- **Try it**
Look through the data below and say how many of its lines contain "mirEvents", adding nothing else.

- **Data for review**
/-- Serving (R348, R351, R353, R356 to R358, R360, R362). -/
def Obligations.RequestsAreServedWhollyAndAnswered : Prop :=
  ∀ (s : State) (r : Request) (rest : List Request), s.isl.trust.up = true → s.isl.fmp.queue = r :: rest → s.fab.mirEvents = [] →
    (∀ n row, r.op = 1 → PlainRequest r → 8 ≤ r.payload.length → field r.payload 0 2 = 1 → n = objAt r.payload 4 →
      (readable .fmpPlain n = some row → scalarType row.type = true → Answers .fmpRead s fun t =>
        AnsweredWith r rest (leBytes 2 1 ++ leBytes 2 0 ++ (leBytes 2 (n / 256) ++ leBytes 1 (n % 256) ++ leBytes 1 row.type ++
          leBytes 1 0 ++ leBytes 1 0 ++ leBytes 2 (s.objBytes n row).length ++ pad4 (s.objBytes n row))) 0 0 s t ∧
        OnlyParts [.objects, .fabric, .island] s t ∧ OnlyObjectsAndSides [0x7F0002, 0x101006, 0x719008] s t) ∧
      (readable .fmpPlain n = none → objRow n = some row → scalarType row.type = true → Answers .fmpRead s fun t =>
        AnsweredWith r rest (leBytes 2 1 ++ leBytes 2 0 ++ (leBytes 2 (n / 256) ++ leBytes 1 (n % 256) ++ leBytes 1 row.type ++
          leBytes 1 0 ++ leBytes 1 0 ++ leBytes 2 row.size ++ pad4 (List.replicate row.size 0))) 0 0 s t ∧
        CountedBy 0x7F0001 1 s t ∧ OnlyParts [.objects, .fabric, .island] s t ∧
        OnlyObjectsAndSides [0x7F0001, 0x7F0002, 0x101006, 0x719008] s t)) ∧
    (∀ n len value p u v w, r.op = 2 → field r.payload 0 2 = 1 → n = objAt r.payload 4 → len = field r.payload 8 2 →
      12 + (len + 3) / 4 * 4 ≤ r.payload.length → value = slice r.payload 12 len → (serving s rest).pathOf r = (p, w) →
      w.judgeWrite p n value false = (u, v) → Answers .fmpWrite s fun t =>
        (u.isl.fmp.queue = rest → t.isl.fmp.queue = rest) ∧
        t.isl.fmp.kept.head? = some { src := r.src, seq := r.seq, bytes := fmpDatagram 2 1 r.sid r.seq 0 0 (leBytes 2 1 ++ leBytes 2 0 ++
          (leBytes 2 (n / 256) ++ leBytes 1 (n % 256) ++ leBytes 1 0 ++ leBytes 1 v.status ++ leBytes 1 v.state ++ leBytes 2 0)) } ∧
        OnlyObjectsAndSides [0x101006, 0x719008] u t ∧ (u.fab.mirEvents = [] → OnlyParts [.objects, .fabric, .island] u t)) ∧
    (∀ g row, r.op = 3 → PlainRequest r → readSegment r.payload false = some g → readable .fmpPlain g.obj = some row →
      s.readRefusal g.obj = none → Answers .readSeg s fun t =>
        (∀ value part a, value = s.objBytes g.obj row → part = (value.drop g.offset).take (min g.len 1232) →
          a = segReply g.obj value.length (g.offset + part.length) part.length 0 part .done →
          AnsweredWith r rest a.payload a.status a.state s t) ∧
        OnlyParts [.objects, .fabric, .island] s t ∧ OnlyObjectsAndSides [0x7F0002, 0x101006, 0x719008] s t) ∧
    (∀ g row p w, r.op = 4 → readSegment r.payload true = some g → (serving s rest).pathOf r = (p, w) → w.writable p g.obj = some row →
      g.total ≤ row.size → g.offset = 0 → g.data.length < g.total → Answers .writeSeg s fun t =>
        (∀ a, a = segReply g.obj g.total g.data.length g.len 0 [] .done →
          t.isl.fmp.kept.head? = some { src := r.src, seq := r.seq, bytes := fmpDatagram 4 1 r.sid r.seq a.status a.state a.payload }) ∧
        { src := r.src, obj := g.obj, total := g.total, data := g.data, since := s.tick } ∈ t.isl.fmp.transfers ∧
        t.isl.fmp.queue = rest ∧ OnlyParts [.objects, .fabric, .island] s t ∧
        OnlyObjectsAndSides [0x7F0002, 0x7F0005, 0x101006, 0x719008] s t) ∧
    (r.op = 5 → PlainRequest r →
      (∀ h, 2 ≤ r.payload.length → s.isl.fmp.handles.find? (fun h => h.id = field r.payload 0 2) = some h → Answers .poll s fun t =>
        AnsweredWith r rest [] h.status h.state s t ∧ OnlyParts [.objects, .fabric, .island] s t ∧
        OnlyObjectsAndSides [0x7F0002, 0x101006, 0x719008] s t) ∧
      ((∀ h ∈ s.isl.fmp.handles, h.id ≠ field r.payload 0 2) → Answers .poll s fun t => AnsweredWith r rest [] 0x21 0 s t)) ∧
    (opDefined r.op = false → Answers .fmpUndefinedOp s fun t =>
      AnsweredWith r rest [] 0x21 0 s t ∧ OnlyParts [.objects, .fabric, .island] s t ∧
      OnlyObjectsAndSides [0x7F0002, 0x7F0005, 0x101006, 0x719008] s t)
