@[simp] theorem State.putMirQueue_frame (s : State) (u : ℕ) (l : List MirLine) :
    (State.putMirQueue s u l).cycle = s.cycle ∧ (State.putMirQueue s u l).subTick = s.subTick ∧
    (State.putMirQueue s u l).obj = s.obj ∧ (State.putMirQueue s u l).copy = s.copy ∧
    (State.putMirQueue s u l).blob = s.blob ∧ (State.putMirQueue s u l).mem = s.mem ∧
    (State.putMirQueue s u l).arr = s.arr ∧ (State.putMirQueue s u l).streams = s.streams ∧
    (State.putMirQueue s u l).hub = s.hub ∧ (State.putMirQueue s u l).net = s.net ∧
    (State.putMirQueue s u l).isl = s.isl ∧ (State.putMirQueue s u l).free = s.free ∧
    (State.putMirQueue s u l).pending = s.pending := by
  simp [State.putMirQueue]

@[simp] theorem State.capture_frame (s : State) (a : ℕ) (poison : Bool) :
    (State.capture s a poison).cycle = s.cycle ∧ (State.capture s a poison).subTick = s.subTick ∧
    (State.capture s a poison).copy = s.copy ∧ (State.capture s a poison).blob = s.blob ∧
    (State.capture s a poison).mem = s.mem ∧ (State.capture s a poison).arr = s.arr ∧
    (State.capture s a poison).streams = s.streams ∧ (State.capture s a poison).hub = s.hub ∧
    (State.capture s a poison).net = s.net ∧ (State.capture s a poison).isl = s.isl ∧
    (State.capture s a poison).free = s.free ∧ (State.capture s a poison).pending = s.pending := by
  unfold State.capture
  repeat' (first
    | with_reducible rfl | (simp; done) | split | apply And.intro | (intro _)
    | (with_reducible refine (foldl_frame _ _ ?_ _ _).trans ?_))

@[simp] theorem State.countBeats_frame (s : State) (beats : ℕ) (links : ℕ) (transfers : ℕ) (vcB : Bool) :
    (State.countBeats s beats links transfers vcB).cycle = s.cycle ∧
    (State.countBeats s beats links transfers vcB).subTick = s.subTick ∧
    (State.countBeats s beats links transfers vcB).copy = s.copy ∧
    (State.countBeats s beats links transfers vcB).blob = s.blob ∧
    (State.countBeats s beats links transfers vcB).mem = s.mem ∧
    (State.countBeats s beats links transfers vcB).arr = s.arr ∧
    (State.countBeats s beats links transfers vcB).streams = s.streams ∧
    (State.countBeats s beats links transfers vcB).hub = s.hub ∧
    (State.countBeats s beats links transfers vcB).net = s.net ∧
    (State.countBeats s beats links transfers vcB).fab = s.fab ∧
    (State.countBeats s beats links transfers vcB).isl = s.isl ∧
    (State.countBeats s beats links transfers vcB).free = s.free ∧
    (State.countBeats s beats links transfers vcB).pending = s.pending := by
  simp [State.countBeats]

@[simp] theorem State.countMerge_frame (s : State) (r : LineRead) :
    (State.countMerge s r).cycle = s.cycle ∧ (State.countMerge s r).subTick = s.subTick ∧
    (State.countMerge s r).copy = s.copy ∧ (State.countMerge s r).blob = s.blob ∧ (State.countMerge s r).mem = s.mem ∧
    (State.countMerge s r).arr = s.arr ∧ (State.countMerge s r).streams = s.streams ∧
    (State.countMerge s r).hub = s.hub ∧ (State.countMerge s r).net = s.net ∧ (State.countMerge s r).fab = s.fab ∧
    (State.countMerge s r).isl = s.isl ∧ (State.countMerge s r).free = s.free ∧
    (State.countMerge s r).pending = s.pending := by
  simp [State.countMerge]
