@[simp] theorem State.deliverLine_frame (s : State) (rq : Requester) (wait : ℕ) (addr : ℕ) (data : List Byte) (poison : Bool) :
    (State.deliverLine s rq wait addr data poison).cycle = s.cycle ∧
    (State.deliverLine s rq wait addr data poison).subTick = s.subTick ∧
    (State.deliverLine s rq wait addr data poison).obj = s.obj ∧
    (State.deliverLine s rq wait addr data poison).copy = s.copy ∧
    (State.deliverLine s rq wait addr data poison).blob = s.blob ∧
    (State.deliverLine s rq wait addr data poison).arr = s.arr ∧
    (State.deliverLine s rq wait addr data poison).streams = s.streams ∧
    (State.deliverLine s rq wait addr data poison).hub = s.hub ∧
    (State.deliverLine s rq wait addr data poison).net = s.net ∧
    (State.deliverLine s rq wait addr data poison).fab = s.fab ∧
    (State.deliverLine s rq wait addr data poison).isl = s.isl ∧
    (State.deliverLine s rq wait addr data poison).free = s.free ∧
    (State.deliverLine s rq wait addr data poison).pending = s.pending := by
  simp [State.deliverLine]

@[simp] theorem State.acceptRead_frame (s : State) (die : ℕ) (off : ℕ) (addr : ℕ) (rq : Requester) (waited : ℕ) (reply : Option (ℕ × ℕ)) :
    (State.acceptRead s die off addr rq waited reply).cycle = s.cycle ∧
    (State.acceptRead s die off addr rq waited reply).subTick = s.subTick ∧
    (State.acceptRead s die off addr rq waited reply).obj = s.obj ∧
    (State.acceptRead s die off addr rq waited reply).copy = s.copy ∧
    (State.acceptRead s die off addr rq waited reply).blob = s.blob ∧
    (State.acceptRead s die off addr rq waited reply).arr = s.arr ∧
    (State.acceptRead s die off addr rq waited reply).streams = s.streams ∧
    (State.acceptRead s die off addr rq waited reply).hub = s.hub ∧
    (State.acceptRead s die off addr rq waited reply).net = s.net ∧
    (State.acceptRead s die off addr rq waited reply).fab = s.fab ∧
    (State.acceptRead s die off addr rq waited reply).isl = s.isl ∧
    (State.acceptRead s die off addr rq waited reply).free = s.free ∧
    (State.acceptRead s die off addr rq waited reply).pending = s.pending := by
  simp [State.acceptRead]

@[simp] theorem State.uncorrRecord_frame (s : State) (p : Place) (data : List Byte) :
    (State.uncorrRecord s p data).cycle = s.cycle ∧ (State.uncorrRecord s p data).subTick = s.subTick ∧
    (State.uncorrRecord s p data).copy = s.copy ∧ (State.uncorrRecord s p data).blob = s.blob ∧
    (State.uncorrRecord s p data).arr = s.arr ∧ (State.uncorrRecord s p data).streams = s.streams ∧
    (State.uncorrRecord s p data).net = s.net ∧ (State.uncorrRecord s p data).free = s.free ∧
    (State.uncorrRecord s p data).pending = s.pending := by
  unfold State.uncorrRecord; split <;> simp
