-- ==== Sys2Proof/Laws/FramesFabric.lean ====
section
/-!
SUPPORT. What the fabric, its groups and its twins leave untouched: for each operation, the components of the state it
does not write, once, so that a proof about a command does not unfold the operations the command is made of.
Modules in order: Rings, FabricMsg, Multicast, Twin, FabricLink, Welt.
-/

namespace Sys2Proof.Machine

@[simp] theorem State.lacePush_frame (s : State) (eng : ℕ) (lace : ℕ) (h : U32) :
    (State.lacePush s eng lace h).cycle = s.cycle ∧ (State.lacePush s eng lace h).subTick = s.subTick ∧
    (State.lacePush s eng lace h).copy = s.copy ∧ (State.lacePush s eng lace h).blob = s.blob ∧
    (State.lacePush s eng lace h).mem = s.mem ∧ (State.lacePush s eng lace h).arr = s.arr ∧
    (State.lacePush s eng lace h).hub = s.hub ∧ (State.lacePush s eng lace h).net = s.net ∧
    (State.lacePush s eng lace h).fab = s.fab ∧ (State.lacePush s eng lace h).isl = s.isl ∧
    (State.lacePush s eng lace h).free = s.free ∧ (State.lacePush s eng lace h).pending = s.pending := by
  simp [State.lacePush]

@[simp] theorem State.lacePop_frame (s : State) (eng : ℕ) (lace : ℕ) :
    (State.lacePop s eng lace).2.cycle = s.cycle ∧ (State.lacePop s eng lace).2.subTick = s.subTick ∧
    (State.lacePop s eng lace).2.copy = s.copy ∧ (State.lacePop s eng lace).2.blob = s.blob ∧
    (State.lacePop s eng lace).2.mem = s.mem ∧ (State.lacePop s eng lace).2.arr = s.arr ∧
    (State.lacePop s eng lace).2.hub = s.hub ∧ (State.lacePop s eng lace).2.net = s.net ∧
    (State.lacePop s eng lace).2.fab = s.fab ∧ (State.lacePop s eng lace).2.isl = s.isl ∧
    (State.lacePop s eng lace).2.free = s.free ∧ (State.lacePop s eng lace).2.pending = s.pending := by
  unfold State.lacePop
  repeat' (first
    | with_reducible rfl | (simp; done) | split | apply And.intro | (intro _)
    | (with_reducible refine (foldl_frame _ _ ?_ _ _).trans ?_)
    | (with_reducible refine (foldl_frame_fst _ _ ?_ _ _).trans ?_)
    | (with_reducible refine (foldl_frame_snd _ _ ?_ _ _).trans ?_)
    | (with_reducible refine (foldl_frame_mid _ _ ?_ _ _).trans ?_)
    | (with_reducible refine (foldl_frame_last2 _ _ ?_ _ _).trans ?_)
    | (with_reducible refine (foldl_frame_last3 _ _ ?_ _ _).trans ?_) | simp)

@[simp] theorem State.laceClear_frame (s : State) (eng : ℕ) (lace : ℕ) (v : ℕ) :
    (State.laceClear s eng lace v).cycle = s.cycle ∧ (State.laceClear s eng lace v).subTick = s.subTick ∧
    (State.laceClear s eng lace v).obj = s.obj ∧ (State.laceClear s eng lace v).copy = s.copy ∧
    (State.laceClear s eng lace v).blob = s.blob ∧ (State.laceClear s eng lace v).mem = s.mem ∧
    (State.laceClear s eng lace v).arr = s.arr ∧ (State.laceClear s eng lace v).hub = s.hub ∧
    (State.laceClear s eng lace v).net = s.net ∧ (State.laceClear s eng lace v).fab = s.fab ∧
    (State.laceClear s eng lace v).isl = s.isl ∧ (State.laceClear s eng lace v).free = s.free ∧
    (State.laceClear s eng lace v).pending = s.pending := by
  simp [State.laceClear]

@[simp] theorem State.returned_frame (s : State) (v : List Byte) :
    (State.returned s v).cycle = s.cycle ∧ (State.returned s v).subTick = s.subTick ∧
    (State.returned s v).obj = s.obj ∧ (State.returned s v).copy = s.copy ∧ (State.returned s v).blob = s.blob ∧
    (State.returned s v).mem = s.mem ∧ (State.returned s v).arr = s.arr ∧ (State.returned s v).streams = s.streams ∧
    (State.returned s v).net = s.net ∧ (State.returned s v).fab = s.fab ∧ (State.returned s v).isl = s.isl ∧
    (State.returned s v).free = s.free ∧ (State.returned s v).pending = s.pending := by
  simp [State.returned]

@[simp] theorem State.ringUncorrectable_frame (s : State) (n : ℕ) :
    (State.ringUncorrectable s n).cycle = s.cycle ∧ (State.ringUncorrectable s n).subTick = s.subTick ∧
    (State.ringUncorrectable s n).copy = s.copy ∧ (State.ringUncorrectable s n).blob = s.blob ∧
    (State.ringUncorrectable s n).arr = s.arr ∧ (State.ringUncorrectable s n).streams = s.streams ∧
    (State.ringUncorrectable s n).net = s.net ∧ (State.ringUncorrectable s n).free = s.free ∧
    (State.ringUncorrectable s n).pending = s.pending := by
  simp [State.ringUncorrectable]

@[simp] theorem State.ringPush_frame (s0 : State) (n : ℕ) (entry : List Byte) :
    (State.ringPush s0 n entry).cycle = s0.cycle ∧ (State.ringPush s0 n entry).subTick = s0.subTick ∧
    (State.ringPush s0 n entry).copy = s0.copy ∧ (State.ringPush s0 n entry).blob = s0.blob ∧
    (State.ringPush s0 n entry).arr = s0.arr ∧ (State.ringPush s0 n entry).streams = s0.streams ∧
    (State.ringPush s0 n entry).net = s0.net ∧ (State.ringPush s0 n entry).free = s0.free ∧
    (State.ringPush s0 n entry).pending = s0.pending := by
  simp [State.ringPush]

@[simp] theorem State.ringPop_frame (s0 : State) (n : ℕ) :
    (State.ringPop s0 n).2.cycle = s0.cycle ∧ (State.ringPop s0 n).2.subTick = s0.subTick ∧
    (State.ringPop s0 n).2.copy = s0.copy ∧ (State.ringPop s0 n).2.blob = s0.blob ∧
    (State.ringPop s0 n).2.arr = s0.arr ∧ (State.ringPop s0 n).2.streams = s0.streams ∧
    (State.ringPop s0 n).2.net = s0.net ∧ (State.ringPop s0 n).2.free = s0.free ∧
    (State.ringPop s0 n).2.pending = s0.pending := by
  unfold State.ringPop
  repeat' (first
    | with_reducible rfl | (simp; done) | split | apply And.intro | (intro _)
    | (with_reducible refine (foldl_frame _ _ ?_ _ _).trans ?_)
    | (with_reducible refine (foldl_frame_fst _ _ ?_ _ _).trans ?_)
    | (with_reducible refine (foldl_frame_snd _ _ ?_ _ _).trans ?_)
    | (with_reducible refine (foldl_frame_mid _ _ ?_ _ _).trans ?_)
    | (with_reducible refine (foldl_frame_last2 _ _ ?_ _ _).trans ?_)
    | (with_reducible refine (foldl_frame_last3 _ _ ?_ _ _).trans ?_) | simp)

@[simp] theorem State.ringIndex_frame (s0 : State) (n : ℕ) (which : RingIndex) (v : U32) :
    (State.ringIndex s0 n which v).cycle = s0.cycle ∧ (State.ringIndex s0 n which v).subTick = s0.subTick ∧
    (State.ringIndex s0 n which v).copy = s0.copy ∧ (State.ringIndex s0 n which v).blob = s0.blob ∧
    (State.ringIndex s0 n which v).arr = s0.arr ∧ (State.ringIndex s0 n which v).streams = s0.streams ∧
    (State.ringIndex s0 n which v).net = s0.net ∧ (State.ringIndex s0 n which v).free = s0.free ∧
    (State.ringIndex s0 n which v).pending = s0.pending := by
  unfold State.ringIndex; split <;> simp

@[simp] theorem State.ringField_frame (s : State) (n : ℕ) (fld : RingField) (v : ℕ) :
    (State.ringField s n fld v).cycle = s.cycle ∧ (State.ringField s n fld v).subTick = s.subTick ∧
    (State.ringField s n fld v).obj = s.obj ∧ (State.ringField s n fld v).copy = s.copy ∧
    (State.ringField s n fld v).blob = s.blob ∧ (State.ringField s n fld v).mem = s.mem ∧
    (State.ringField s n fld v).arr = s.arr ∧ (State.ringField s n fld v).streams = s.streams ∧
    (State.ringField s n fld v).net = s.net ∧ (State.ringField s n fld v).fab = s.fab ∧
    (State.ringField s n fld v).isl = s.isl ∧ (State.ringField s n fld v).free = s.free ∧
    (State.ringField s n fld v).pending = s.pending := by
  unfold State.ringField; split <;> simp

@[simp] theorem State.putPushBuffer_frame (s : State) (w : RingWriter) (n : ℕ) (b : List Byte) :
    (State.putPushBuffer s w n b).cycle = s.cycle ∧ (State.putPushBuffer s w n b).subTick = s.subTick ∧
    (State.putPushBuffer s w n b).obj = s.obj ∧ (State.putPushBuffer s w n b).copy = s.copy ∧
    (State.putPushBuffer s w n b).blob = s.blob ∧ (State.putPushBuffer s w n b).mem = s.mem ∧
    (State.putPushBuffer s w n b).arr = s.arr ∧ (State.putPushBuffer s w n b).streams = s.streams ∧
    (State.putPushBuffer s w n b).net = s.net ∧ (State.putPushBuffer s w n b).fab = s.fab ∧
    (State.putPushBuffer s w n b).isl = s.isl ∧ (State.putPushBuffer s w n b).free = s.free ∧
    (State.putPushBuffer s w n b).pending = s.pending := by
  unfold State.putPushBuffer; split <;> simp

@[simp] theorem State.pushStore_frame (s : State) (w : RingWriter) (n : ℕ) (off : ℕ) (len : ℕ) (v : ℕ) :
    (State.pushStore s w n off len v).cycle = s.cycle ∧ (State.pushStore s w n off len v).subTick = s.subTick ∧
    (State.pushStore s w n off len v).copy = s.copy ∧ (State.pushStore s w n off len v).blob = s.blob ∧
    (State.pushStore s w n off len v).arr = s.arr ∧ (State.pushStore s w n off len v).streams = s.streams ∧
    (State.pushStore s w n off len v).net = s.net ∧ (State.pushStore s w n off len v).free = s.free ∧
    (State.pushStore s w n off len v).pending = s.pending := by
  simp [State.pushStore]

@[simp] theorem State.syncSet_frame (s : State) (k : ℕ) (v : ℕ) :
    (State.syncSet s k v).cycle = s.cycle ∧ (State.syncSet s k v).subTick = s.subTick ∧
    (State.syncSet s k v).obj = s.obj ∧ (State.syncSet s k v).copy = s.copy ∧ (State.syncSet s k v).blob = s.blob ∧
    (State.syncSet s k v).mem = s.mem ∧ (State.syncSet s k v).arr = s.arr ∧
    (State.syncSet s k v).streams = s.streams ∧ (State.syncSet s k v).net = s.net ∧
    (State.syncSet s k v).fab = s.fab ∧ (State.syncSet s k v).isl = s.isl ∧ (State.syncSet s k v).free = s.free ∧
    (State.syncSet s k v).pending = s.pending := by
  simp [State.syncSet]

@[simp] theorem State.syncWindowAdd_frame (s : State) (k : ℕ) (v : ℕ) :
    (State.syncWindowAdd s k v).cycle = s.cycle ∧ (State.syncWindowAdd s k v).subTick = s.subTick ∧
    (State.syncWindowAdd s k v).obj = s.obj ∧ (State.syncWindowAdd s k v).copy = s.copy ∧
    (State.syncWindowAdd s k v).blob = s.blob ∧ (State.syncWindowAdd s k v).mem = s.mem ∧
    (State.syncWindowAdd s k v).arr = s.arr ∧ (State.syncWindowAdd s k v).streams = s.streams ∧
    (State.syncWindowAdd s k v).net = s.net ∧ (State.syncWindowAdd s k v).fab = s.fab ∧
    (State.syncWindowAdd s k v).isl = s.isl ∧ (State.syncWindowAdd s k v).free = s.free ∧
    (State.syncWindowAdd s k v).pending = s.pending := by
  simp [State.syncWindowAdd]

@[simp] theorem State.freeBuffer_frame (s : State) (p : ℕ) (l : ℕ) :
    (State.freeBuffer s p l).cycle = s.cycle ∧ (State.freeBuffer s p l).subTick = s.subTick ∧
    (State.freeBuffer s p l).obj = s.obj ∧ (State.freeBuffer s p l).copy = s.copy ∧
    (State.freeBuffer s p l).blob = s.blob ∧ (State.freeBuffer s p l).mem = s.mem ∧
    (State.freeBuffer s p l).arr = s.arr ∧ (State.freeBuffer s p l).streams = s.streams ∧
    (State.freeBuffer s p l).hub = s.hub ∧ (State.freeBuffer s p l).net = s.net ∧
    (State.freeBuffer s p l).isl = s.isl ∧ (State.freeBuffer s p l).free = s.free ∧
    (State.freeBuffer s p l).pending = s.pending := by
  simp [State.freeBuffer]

- **Solution to the exercise**
2